_EXERCISE DIRECTIONS_.
Copy out every line of the data that has the word "coreOf" somewhere in it.

Items from a dataset:

# # # # # # #

-- ==== Sys2Proof/Machine/XlatOps.lean ====
section
/-! DEFINITION. `tlbinv` and `tlbprobe` (04 R109, R110). -/

namespace Sys2Proof.Machine

/-- Whether a command has registered destination words through a page selected: those accesses have been sent. -/
def EngCmd.sentThrough (c : EngCmd) (sel : Selection) : Bool := c.stop.isNone &&
  c.dstPages.any (fun x => sel.access c.ctx.asid x.2.level (65536 * x.1))

/-- The same of a tile step on an engine of chosen cores. -/
def TileRec.sentThrough (r : TileRec) (cores : List Nat) (sel : Selection) : Bool :=
  r.running.any (fun t => decide (t.core ∈ cores) && t.pages.any (fun x => sel.access r.ctx.asid x.2.level (65536 * x.1)))

/-- An AtomicOp that a sequencer of chosen cores has sent to the host through a page selected. -/
def SentOp.sentThrough (o : SentOp) (cores : List Nat) (sel : Selection) : Bool :=
  o.ctx.core ∈ cores && sel.access o.ctx.asid o.req.level o.va

/-- Whether a sequencer watches a word or waits at a cell through a page selected. -/
def State.waitsThrough (s : State) (sel : Selection) (n : Nat) : Bool :=
  let c := s.core (coreOf n)
  let through (m level va : Nat) : Bool := m == n && sel.access (s.seq n).asid level va
  c.waits.any (fun x => through x.2.seq x.2.level x.2.va && !x.2.fired) ||
  c.cells.any (fun w => through w.seq w.level w.va && w.got.isNone)

/-- Accesses not yet performed that wait at a home retranslate (R105): their instructions execute again from the start, as after a
pre-emption (R218, R397; log 126). -/
def restartWaits (cores : List Nat) (sel : Selection) (s : State) : State :=
  ((s.seqs.map (·.1)).filter (fun n => coreOf n ∈ cores && s.waitsThrough sel n)).foldl (fun s n =>
    (s.modCore (coreOf n) (·.dropWaits n)).modSeq n fun q => { q with wait := none }) s

/-- `tlbinv` (R109): TYPE in MOD[6:4], SCOPE in MOD[9:7]. -/
def execTlbinv (o : RArgs) (s : State) : Result :=
  execNext (do
    needSupervisor
    let ty := (o.mod.extractLsb' 4 3).toNat
    let sc : Scope := match (o.mod.extractLsb' 7 3).toNat with
      | 1 => .core | 2 => .clu | 3 => .die | _ => .dev
    let len ← if ty = 3 then readReg o.d else pure 0
    let a ← readS o.sa
    let b ← readS o.sb
    release sc
    let asid := b.extractLsb' 0 16
    let va := a.toNat % 2 ^ 56
    let sel : Option Selection := match ty with
      | 0 => some Selection.all
      | 1 => some (Selection.byAsid asid)
      | 2 => some (Selection.byRange asid va va)
      | _ => if len = 0 then none else some (Selection.byRange asid va (Min.min (va + len.toNat) (2 ^ 56) - 1))
    match sel with
    | none => pure ()
    | some sel =>
      let core := coreOf (← me)
      let cores := coresIn sc core
      modify (invalidate sc core sel)
      modify (restartWaits cores sel)
      let s ← get
      if s.engines.any (fun x => engineInScope sc core x.2 && x.2.sentThrough sel) || s.hostOps.any (·.sentThrough cores sel) ||
          s.tiles.any (fun x => x.2.sentThrough cores sel) then
        stopWait .engines) s

/-- The translation of a VA that some buffer of the core holds: the sequencer's register, the TLBs of the core and the cluster's. -/
def State.heldIn (s : State) (c : Ctx) (va : Nat) : Option TlbEntry := (s.lookup c .unit va).or (s.lookup c .gather va)

/-- What a probe finds: the leaf and whether a buffer held it, or the level and cause of a fault (R110). Stores of the sequencer come
first. A VA of the scratchpad window, which R221 leaves untranslated, is walked like any other (DESIGN CHOICE, log 137). -/
def probe (c : Ctx) (kind va : Nat) : M (Except XFault (Leaf × Bool)) := do
  storesAcked
  let s ← get
  let (found, s) : Except (XFault ⊕ Nat) (Leaf × Bool) × State := match s.heldIn c va with
    | some t => (.ok (⟨t.pte, t.level, t.entry⟩, true), s)
    | none =>
      let ((r, _), s) := walk c va s
      (r.map (·, false), s)
  set s
  match found with
  | .error (.inl f) => return .error f
  | .error (.inr a) => stopWait (.held a)
  | .ok (l, hit) =>
    match tierFault s c.tenant l with
    | some cause => return .error ⟨cause, l.level⟩
    | none =>
      if l.pte.permits kind c.priv && leafPhysicalOk s c l va 1 kind then return .ok (l, hit)
      else return .error ⟨0x09, l.level⟩

/-- The probe's result word (R110). Bits 54:52 are the KIND of the leaf, as in the answer of `tstat` (DEDUCED, log 46). -/
def probeResult (va : Nat) : Except XFault (Leaf × Bool) → DWord
  | .error f => BitVec.ofNat 64 (2 ^ 63 + f.level * 256 + f.cause)
  | .ok (l, hit) =>
    let pa := if l.pte.kind == 1 || l.pte.kind == 4 then l.pa va else 0
    BitVec.ofNat 64 ((if hit then 2 ^ 57 else 0) + l.level * 2 ^ 55 + l.pte.kind * 2 ^ 52 + pa)

/-- `tlbprobe`: KIND in MOD[9:8], USR in MOD[7]. -/
def execTlbprobe (o : RArgs) (s : State) : Result :=
  execNext (do
    needSupervisor
    let a ← readS o.sa
    needWritable .scalar o.d
    let c ← myCtx
    let va := a.toNat % 2 ^ 56
    let kind := match (o.mod.extractLsb' 8 2).toNat with
      | 0 => kRead | 1 => kWrite | 2 => kFetch | _ => kRmw
    let r ← probe (if o.mod.getLsbD 7 then { c with priv := false } else c) kind va
    writeLong o.d (probeResult va r)) s

end Sys2Proof.Machine
end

# # # # # # #

_RESPONSE TO THIS EXERCISE_.
  let c := s.core (coreOf n)
  ((s.seqs.map (·.1)).filter (fun n => coreOf n ∈ cores && s.waitsThrough sel n)).foldl (fun s n =>
    (s.modCore (coreOf n) (·.dropWaits n)).modSeq n fun q => { q with wait := none }) s
      let core := coreOf (← me)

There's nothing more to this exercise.